Xiamen University, Shanghai AI Lab, Tencent · 2026-04-06 · notable

Video-MME-v2

Name: Video-MME-v2
Creator: Xiamen University, Shanghai AI Lab, Tencent
Published: 2026-04-06
License: https://creativecommons.org/licenses/by/4.0/
Keywords: benchmark, video, multimodal, vlm

Second-gen comprehensive video-understanding benchmark: three-tier complexity and group-based grading that penalises inconsistent answers, built with over 3,300 human-hours of annotation.
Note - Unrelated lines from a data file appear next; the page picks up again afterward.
/-- Where a multicast granule that is delivered at a node lands: the cluster, location and length for every member, in that
cluster, of a collective that uses its MCID and is under way. -/
def State.landings (s : State) (die node : Nat) (h : BitVec 128) : List (Nat × Nat × Nat) :=
  s.domains.flatMap (fun d => if d.phase.over then [] else (s.groupsOfFlit d h).flatMap (fun g =>
    match s.memberAt d g (die, node) with
    | none => []
    | some lt =>
      let ms := d.underway g lt
      (ms.zipIdx).filterMap (fun x => match (if s.clustersAt (die, node) x.1.1 then destRange ms.length x.2 x.1 else none) with
        | some r =>
          let l := landing h x.1.2 r.2
          if l.2 = 0 then none else some (x.1.1.cluster, r.1 + l.1, l.2)
        | none => none)))

/-- A line that the granule would be written to is frozen: it waits (05 R117). -/
def State.landsFrozen (s : State) (die node : Nat) (h : BitVec 128) : Bool :=
  (s.landings die node h).any (fun x => meetsFrozen (s.cluster x.1) [x.2])

/-- Local delivery of a multicast flit (16 R401): the chorus engine writes its granule to every member in the cluster; a
group without a member there fails. -/
def State.deliverFlit (s : State) (die node : Nat) (h : BitVec 128) (b : List Byte) : State :=
  let s1 := (s.landings die node h).foldl (fun s x =>
    if s.mergeSound x.2 then s.storeEngine x.1 x.2.1 ((granuleOf b).take x.2.2) else s) s
  { s1 with domains := s1.domains.map (fun d => if d.phase.over then d else { d with
      lostFlits := ((s.groupsOfFlit d h).filter (fun g => (s.memberAt d g (die, node)).isNone)).map (fun g =>
        (g, 3, s.memberAt d g (nodeField (h.extractLsb' 16 8)))) ++ d.lostFlits }) }

/-- A flit's copy for the local port of a node (16 R393, R395, R401): its check, and the delivery of a multicast granule. A
unicast flit's data is the transfer's own, which the model moves when it is served; the copy is its check alone. -/
def State.takeLocal (s : State) (die node : Nat) (h : BitVec 128) (b : List Byte) : State :=
  if !flitSound h b then s.loseFlit die h 1 (some (die, node))
  else if h.getLsbD 24 then s.deliverFlit die node h b else s

/-- A flit's local copy cannot be taken yet: a sound multicast granule whose lines are frozen (05 R117). -/
def State.localWaits (s : State) (die node : Nat) (h : BitVec 128) (b : List Byte) : Bool :=
  h.getLsbD 24 && flitSound h b && s.landsFrozen die node h

/-- A flit that waited in a router's buffers for its lines delivers its local copy (05 R117). -/
def State.landFlit (s : State) (die : Nat) (f : FlitAt) : State :=
  (s.updDie die (fun q => { q with flits := leaveBy f .loc q.flits })).takeLocal die f.node f.header f.payload

/-- FLIT_RECEIVE: the flit has left its sender's router; its local copy is delivered and checked, and it waits in the
buffers of its port for the others; or it is dropped (16 R395, R396, R398, R401). A local copy whose lines are frozen waits
there too (05 R117). -/
def execFlitReceive (die node : Nat) (port : Port) (header : BitVec 128) (payload : List (BitVec 8)) (s : State) : Out :=
  let s1 := s.leaveSender die node port header
  if !hasPort die node port then .next s
  else match s1.flitPorts die node header with
  | .error reason => .next (s1.loseFlit die header reason none)
  | .ok ps =>
    let waits := s1.localWaits die node header payload
    let s2 := if ps.contains .loc && !waits then s1.takeLocal die node header payload else s1
    let outs := ps.filter (fun p => p != .loc || waits)
    .next (if outs.isEmpty then s2
      else s2.updDie die (fun q => { q with flits := q.flits ++ [⟨node, port, header, granuleOf payload, outs⟩] }))

/-- An MCID is bound by a launch on the die. -/
def State.mcidBound (s : State) (die mcid : Nat) : Bool :=
  s.domains.any (fun d => !d.phase.over && d.mcast.any (fun m => m.2 == mcid) &&
    d.tiles.any (fun t => dieOf t.cluster == die))

def mctNode (x : W64) : Nat := (x.extractLsb' 8 6).toNat
def mctId (x : W64) : Nat := (x.extractLsb' 0 8).toNat

/-- A write of the entry that MCTIDX selects, unless its MCID is bound (16 R400); reserved bits read as zero (00 R12). -/
def State.writeMct (s : State) (die : Nat) (x : W64) : State :=
  let i := (s.die die).mctidx
  if s.mcidBound die (mctId i) then s
  else s.updDie die (fun q => { q with
    mct := (mctNode i, mctId i, x.setWidth 16 &&& 0x81DF) :: q.mct.filter (fun e => !(e.1 == mctNode i && e.2.1 == mctId i)) })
Video-MME-v2 GitHub repository social card

The Video-MME benchmark gets a harder, more honest successor — with grading that penalises models for inconsistent answers.

Key specs

Annotation hours	3,300
Annotators	12
Reviewers	50

What is it?

Video-MME-v2 is a new evaluation benchmark for video-understanding models from a coalition including researchers at Xiamen University, Shanghai AI Lab and Tencent. It is the sequel to the original CVPR 2025 Video-MME, which frontier models have largely saturated. Version 2 is designed to expose where video-LLMs actually fail.

How does it work?

The benchmark has a three-tier complexity structure: multi-point visual information aggregation, temporal dynamics modelling, and multimodal reasoning that combines the two. Rather than plain accuracy, it uses group-based assessment that rewards coherent reasoning and penalises inconsistent answers across related questions. Data was curated by 12 annotators and 50 reviewers over roughly 3,300 human-hours with up to five review cycles.

Why does it matter?

If you are building or buying a video-language model, the old Video-MME is no longer a useful ranking signal — everyone scores high. Video-MME-v2 restores the signal and, more importantly, isolates which stage (visual grounding, temporal modelling, reasoning) is dragging a given model down.

Who is it for?

VLM researchers, teams shipping video-AI products.